[Items from a data source]

——

-- ==== Sys2Proof/Machine/Operands.lean ====
section
/-! DEFINITION. What commands carry, read from their bytes by the layouts of chapter 11: the feed frame header, the
payloads of the cue-line commands, the configuration image, and the cue-line frame with its stuffing (R157, R158, R164). -/

namespace Sys2Proof.Machine

/-! ### Feed frame (section 11.2) -/

/-- The sync marker (section 11.2). -/
def syncMarker : List Byte := [0x4E#8, 0x1B#8, 0x72#8, 0xD8#8]

/-- Bit `i` of the byte at `offset`. -/
def flagAt (bytes : List Byte) (offset i : Nat) : Bool := (bytes.getD offset 0#8).getLsbD i

/-- Four timecode bytes. -/
def timecodeAt (bytes : List Byte) (offset : Nat) : Timecode :=
  { hours := bytes.getD offset 0#8, minutes := bytes.getD (offset + 1) 0#8,
    seconds := bytes.getD (offset + 2) 0#8, frames := bytes.getD (offset + 3) 0#8 }

/-- The fields of a 16-byte header (section 11.2). -/
def parseHeader (h : List Byte) : Header :=
  { feedId := BitVec.ofNat 16 (field h 0 2), seq := BitVec.ofNat 16 (field h 2 2),
    timecode := timecodeAt h 4, length := field h 8 3, key := flagAt h 11 0, ends := flagAt h 11 1 }

/-- A good header: its check matches and its payload length is 1 to 1,048,576 (R17). -/
def headerGood (h : List Byte) : Bool :=
  decide (crc16 (h.take 14) = field h 14 2) && decide (1 ≤ field h 8 3) &&
    decide (field h 8 3 ≤ 1048576)

/-! ### Cue-line payloads (section 11.3) -/

/-- The fields of an ARM payload. -/
structure ArmFields where
  port : Nat
  mask : BitVec 16
  feed : FeedId
  params : ChannelParams
  deriving DecidableEq, Repr

/-- The ARM payload, 23 bytes; the parameters as sent, whatever the mask. -/
def parseArm (p : List Byte) : ArmFields :=
  { port := field p 0 1, mask := BitVec.ofNat 16 (field p 1 2), feed := BitVec.ofNat 16 (field p 3 2),
    params :=
      { segLen := field p 5 2, w := field p 7 1, p := field p 8 1, g := field p 9 1, fwt := field p 10 1,
        k := field p 11 2, twin := flagAt p 13 0, gating := flagAt p 13 1,
        n := field p 14 1 / 16 + 1, d := field p 14 1 % 16 + 1,
        target := field p 15 2, bucket := field p 17 4, qMin := field p 21 1, qMax := field p 22 1 } }

/-- Each parameter from the ARM where its mask bit marks it present, otherwise the default (R58, section 11.3). -/
def armParams (f : ArmFields) (dflt : ChannelParams) : ChannelParams :=
  let x := f.params
  let has (i : Nat) : Bool := f.mask.getLsbD i
  { segLen := if has 0 then x.segLen else dflt.segLen
    w := if has 1 then x.w else dflt.w
    p := if has 2 then x.p else dflt.p
    g := if has 3 then x.g else dflt.g
    fwt := if has 4 then x.fwt else dflt.fwt
    k := if has 5 then x.k else dflt.k
    twin := if has 6 then x.twin else dflt.twin
    gating := if has 7 then x.gating else dflt.gating
    n := if has 8 then x.n else dflt.n
    d := if has 8 then x.d else dflt.d
    target := if has 9 then x.target else dflt.target
    bucket := if has 10 then x.bucket else dflt.bucket
    qMin := if has 11 then x.qMin else dflt.qMin
    qMax := if has 12 then x.qMax else dflt.qMax }

/-- Every parameter brought into its range, in the order of R58. -/
def clampParams (x : ChannelParams) : ChannelParams :=
  let w := clamp 1 8 x.w
  let d := clamp 1 16 x.d
  let target := clamp 512 65535 x.target
  let qMin := clamp 1 31 x.qMin
  { segLen := clamp 8 1024 x.segLen
    w := w
    p := clamp 1 w x.p
    g := clamp 0 7 x.g
    fwt := clamp 1 255 x.fwt
    k := clamp 0 1023 x.k
    twin := x.twin
    gating := x.gating
    n := clamp 1 d x.n
    d := d
    target := target
    bucket := clamp (2 * target) 4194304 x.bucket
    qMin := qMin
    qMax := max qMin (clamp 1 31 x.qMax) }

/-- The cue of a CUE payload, 8 bytes: port, clip id, length, flags. -/
def parseCue (p : List Byte) : Cue :=
  { clip := BitVec.ofNat 32 (field p 1 4), length := field p 5 2, tie := flagAt p 7 0, pause := flagAt p 7 1 }

/-- The port that the first byte of a payload names: none above 3. -/
def parsePort (p : List Byte) : Option Port :=
  if h : field p 0 1 < 4 then some ⟨field p 0 1, h⟩ else none

/-- The 12-byte key at the start of a twin message. -/
def parseKey (p : List Byte) : Key :=
  { feed := BitVec.ofNat 16 (field p 0 2), clip := BitVec.ofNat 32 (field p 2 4),
    seg := BitVec.ofNat 16 (field p 6 2), first := BitVec.ofNat 32 (field p 8 4) }

/-! ### Configuration image (section 11.6) -/

/-- A good image (R172, R188): its length byte is 33 to 128, that many bytes were read, and the check matches. -/
def imageGood (image : List Byte) : Bool :=
  let n := field image 0 1
  decide (33 ≤ n) && decide (n ≤ 128) && decide (n ≤ image.length) &&
    decide (crc16 (image.take (n - 2)) = field image (n - 2) 2)

/-- The reduction a code names; any other code is 1/4 per axis (R173). -/
def parseSpatial (code : Nat) : Spatial :=
  if code = 1 then .half else if code = 3 then .eighth else .quarter

/-- The configuration of a good image, each field brought into its range (R173, R188). -/
def parseImage (b : List Byte) : Configuration :=
  { params := clampParams
      { segLen := field b 1 2, w := field b 3 1, p := field b 4 1, g := field b 5 1, fwt := field b 6 1,
        k := field b 7 2, twin := flagAt b 9 0, gating := flagAt b 9 1,
        n := field b 10 1 / 16 + 1, d := field b 10 1 % 16 + 1,
        target := field b 11 2, bucket := field b 13 4, qMin := field b 17 1, qMax := field b 18 1 }
    drain := clamp 1 50 (field b 19 1)
    rw := clamp 1 100 (field b 20 1)
    cw := clamp 1 1000 (field b 21 2)
    swt := clamp 1 250 (field b 23 1)
    lowMark := clamp 0 8192 (field b 24 2)
    spatial := parseSpatial (field b 26 1)
    classSwap := flagAt b 9 2
    divisor := clamp 27 2700 (field b 27 2)
    activeLow := flagAt b 9 3
    mask := BitVec.ofNat 12 (field b 29 2) }

/-! ### Cue-line frame (R157, R158, R164) -/

/-- The target that a target type byte and a target value name (section 11.3). -/
def parseTarget (kind : Byte) (value : BitVec 16) : Target :=
  if kind = 0x01#8 then .station value
  else if kind = 0x02#8 then .feed value
  else if kind = 0x03#8 then .all
  else .other

/-- The number that bits stand for, most significant bit first; a recessive bit is 1. -/
def bitsValue (bits : List Bool) : Nat := bits.foldl (fun acc b => acc * 2 + b.toNat) 0

/-- Bits taken eight at a time as bytes, most significant bit first. -/
def bitsToBytes (bits : List Bool) : List Byte :=
  match bits with
  | b7 :: b6 :: b5 :: b4 :: b3 :: b2 :: b1 :: b0 :: rest =>
    BitVec.ofNat 8 (bitsValue [b7, b6, b5, b4, b3, b2, b1, b0]) :: bitsToBytes rest
  | _ => []

/-- Bits of the fields up to the payload length; the arbitration, kind, target type, target value and length. -/
def headBits : Nat := 48

/-- Remove the stuff bits of a frame (R158): from the bits after the start bit, the level and length of the run so far,
how many bits are still to be collected, and those collected (newest first). When the payload length has been collected,
payload and check are added to what is to come; a length above 32 is a fault (R164). The answer is the collected bits in
order and what follows the last stuff bit, or none at a run of seven equal bits. -/
def destuff (bits : List Bool) (level : Bool) (run need : Nat) (inHead : Bool) (got : List Bool) :
    Option (List Bool × List Bool) :=
  match need, inHead with
  | 0, false =>
    if run = 6 then
      match bits with
      | [] => none
      | b :: rest => if b = level then none else some (got.reverse, rest)
    else some (got.reverse, bits)
  | 0, true => none
  | need' + 1, _ =>
    match bits with
    | [] => none
    | b :: rest =>
      if run = 6 then
        if b = level then none else destuff rest b 1 (need' + 1) inHead got
      else
        let run' := if b = level then run + 1 else 1
        if inHead && need' == 0 then
          let len := bitsValue ((b :: got).take 8).reverse
          if len > 32 then none else destuff rest b run' (8 * len + 16) false (b :: got)
        else destuff rest b run' need' inHead (b :: got)

/-- A frame received whole: its kind and the message. -/
structure RxFrame where
  kind : Byte
  heard : Heard
  deriving DecidableEq, Repr

/-- Recessive bits that stand for the line after the bits given: a run of seven settles what they do not reach. -/
def linePad : Nat := 20

/-- The collected bits of a frame, from its start bit on, and what follows its check (R158); none at a fault before that
(R164). A station that stops driving leaves the line recessive (R156), so the bits are followed by recessive ones. -/
def frameParts (bits : List Bool) : Option (List Bool × List Bool) :=
  match bits with
  | false :: rest => destuff (rest ++ List.replicate linePad true) false 1 headBits true []
  | _ => none

/-- The tests of R164 over the bits of a frame, from its start bit on: none is a fault. -/
def receiveFrame (bits : List Bool) : Option RxFrame :=
  match frameParts bits with
  | none => none
  | some (data, tail) =>
    let bytes := bitsToBytes data
    let n := bytes.length - 2
    if crc16 (bytes.take n) = field bytes n 2 ∧ tail.take 8 = List.replicate 8 true then
      some
        { kind := bytes.getD 1 0#8
          heard :=
            { sender := BitVec.ofNat 5 (field bytes 0 1)
              target := parseTarget (bytes.getD 2 0#8) (BitVec.ofNat 16 (field bytes 3 2))
              payload := (bytes.take n).drop 6 } }
    else none

/-- Whether the bits given reach the moment at which the frame is settled (R164): the last end bit of one that is received, the
last bit of the check of one whose check fails. A fault before that needs no more bits. -/
def frameReached (bits : List Bool) : Bool :=
  match frameParts bits with
  | none => true
  | some (_, tail) => decide (linePad + (if (receiveFrame bits).isSome then 8 else 0) ≤ tail.length)

end Sys2Proof.Machine
end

——

EXERCISE DESCRIPTION => Of the entries above, repeat exactly the lines from the line with "let n := field image 0 1" through the line with "spatial := parseSpatial (field b 26 1)", both of them included.

TASK RESULT =>
  let n := field image 0 1
  decide (33 ≤ n) && decide (n ≤ 128) && decide (n ≤ image.length) &&
    decide (crc16 (image.take (n - 2)) = field image (n - 2) 2)

/-- The reduction a code names; any other code is 1/4 per axis (R173). -/
def parseSpatial (code : Nat) : Spatial :=
  if code = 1 then .half else if code = 3 then .eighth else .quarter

/-- The configuration of a good image, each field brought into its range (R173, R188). -/
def parseImage (b : List Byte) : Configuration :=
  { params := clampParams
      { segLen := field b 1 2, w := field b 3 1, p := field b 4 1, g := field b 5 1, fwt := field b 6 1,
        k := field b 7 2, twin := flagAt b 9 0, gating := flagAt b 9 1,
        n := field b 10 1 / 16 + 1, d := field b 10 1 % 16 + 1,
        target := field b 11 2, bucket := field b 13 4, qMin := field b 17 1, qMax := field b 18 1 }
    drain := clamp 1 50 (field b 19 1)
    rw := clamp 1 100 (field b 20 1)
    cw := clamp 1 1000 (field b 21 2)
    swt := clamp 1 250 (field b 23 1)
    lowMark := clamp 0 8192 (field b 24 2)
    spatial := parseSpatial (field b 26 1)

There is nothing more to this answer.